Sebelum ke IIT Bombay, kami sempatkan mengunjungi rumah Shahrukh Khan dan Salman
Khan. Sesampai di IIT Bombay, kami baru tahu setelah mendapat penjelasan dari Arnab
Das di ruang kerjanya di Kantor Urusan Internasional bahwa IIT Bombay merupakan
kampus terbaik nomor satu di India. Konsepnya seperti Massachusetts Institute of
Technology di Amerika. Yang dipelajari di sana tidak hanya ilmu teknik atau IT, tapi juga
sosial-humaniora. Lulusannya banyak diterima kerja di luar negeri. Kami benar-benar
terkesima. Kami diajak keliling kampus, di mana semua kegiatan tersentral di dalam
kampus. Suasananya hijau, bersih, dan tertata rapi. Gedung fakultas, laboratorium,
perpustakaan, dan gedung olahraga terbilang besar. Kami juga kunjungi asrama mahasiswa
dan melihat aktivitas di dalamnya. Mahasiswanya banyak yang naik sepeda.
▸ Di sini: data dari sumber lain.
-- ==== Sys2Proof/Machine/State.lean ====
section
/-! DEFINITION. The state of one instance of CORE as plain data (10_state.md R20), the state after RESET (R45, R272), the
power-on state (70_reset_and_hazards.md R271), and the reasons a step can stop. -/

namespace Sys2Proof.Machine

/-- The three ring address spaces (20_memory.md R50). -/
inductive Space where
  | inMain | inAux | out
deriving DecidableEq, Repr

/-- The rings, the block's only data memories (R21 to R24, R50): word addressed, N words each, element i at place i. -/
structure Memory where
  inMain : List Word
  inAux : List Word
  out : List Word
deriving DecidableEq, Repr

/-- The ring of a space. -/
def Memory.ring (m : Memory) : Space → List Word
  | .inMain => m.inMain
  | .inAux => m.inAux
  | .out => m.out

/-- The memory with the ring of one space replaced. -/
def Memory.setRing (m : Memory) (sp : Space) (r : List Word) : Memory :=
  match sp with
  | .inMain => { m with inMain := r }
  | .inAux => { m with inAux := r }
  | .out => { m with out := r }

/-- The canonical form: every ring is a list of exactly n words, so equal memories are equal data (log 4). -/
def Memory.wf (n : Nat) (m : Memory) : Bool :=
  m.inMain.length == n && m.inAux.length == n && m.out.length == n

/-- Every ring word `+0.0` (R45, R100). -/
def Memory.zero (n : Nat) : Memory :=
  ⟨List.replicate n 0#32, List.replicate n 0#32, List.replicate n 0#32⟩

/-- The sequencer: Idle, or FrameReady inside the TICK that reaches a hop boundary (R29). -/
inductive Seq where
  | idle | frameReady
deriving DecidableEq, Repr

/-- The state of one instance. -/
structure State where
  /-- the p of `N = 2^p`: a parameter of the instance, not architectural state; no command writes it (R9, R47, R284, log 3) -/
  logN : Nat
  /-- the rings `inMain`, `inAux`, `out` (R20 to R23) -/
  mem : Memory
  /-- the one ring index (R25) -/
  pos : Nat
  /-- the hop counter (R27) -/
  hopCount : Nat
  /-- the sequencer, Idle between commands (R29) -/
  seq : Seq
  /-- the mark that RESET was executed (R44) -/
  valid : Bool
  /-- command words presented by the host and not yet accepted, first first (30_encoding.md R70, log 1) -/
  cmds : List Word
  /-- response words produced, in the order of their commands (R70, R84, log 1) -/
  resps : List Word
deriving DecidableEq, Repr

/-- CORE raises no exception (60_exceptions.md R240), so no step ends in a fault: the type has no constructor (log 12). -/
inductive Fault where
deriving DecidableEq, Repr

/-- The model-level refusals (60_exceptions.md R243, R244): no next state, no response. Each is safe: where the spec
defines no behaviour the model proves none. -/
inductive Refusal where
  /-- raised by exec's arm of an instruction that has no meaning yet; none is left; safe -/
  | notModelled (mnemonic : String)
  /-- raised by the meaning of a first word with a reserved opcode; records the word (R81); safe -/
  | reservedOpcode (w : Word)
  /-- raised by the step on a first word with a reserved bit set; records the word (R80); safe -/
  | reservedBits (w : Word)
  /-- raised by the step on a stream that ends inside a TICK; records the words received (R245); safe -/
  | truncatedCommand (ws : List Word)
  /-- raised by every meaning of a TICK while `valid = 0` (R113); safe -/
  | tickBeforeReset
deriving DecidableEq, Repr

/-- The instance of frame size `2^p` right after RESET, its streams empty (R45, R272). -/
def State.resetOf (p : Nat) : State where
  logN := p
  mem := Memory.zero (2 ^ p)
  pos := 0
  hopCount := 0
  seq := .idle
  valid := true
  cmds := []
  resps := []

/-- The machine right after reset, at the default frame size 1024 (R9, R45, R272). -/
def State.reset : State := State.resetOf Config.defaultLogN

/-- An instance of frame size `2^p` at power-on, before the first RESET: the rings, `pos` and `hopCount` hold anything,
so they are arguments (R271, log 5). -/
def State.powerOn (p : Nat) (mem : Memory) (pos hopCount : Nat) : State where
  logN := p
  mem := mem
  pos := pos
  hopCount := hopCount
  seq := .idle
  valid := false
  cmds := []
  resps := []

end Sys2Proof.Machine
end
Apa yang disampaikan Rektor JNU dan juga Arnab Das tidaklah berlebihan. Jika kita amati,
banyak CEO perusahaan kelas dunia berasal dari India. Di antaranya Sundar Pichai (CEO
Google), Satya Nadella (CEO Microsoft), Anshuman Jain (CEO-bersama Deutsche Bank),
dan Ajay Banga (CEO MasterCard). Banyak pakar IT di perusahaan dunia adalah orang
India yang S1-nya ditempuh di di India. Bukan di kampus terbaik di Amerika atau Eropa.

Sudah saatnya kita di Aceh membangun kerja sama yang erat dengan perguruan tinggi di
India. Kualitas pendidikan di India selain diakui dunia, juga didukung oleh letak geografis
yang lebih dekat dan biaya pendidikan yang relatif lebih murah dibandingkan dengan biaya
kuliah di perguruan tinggi di Indonesia, apalagi di Amerika atau Eropa. Sebagai
perbandingan, jika Pemerintah Aceh memberi beasiswa kepada mahasiswa Aceh untuk
studi S2 atau S3 ke perguruan tinggi di Amerika atau Eropa hanya dapat mengirim satu
orang, tapi kalau ke India dapat mengirim tiga hingga empat mahasiswa. Biaya hidupnya
hampir sama dengan standar hidup di Aceh. Pemerintah dan perguruan tinggi di Aceh perlu
melakukan inisiasi ini bagi peningkatan kualitas SDM di Aceh.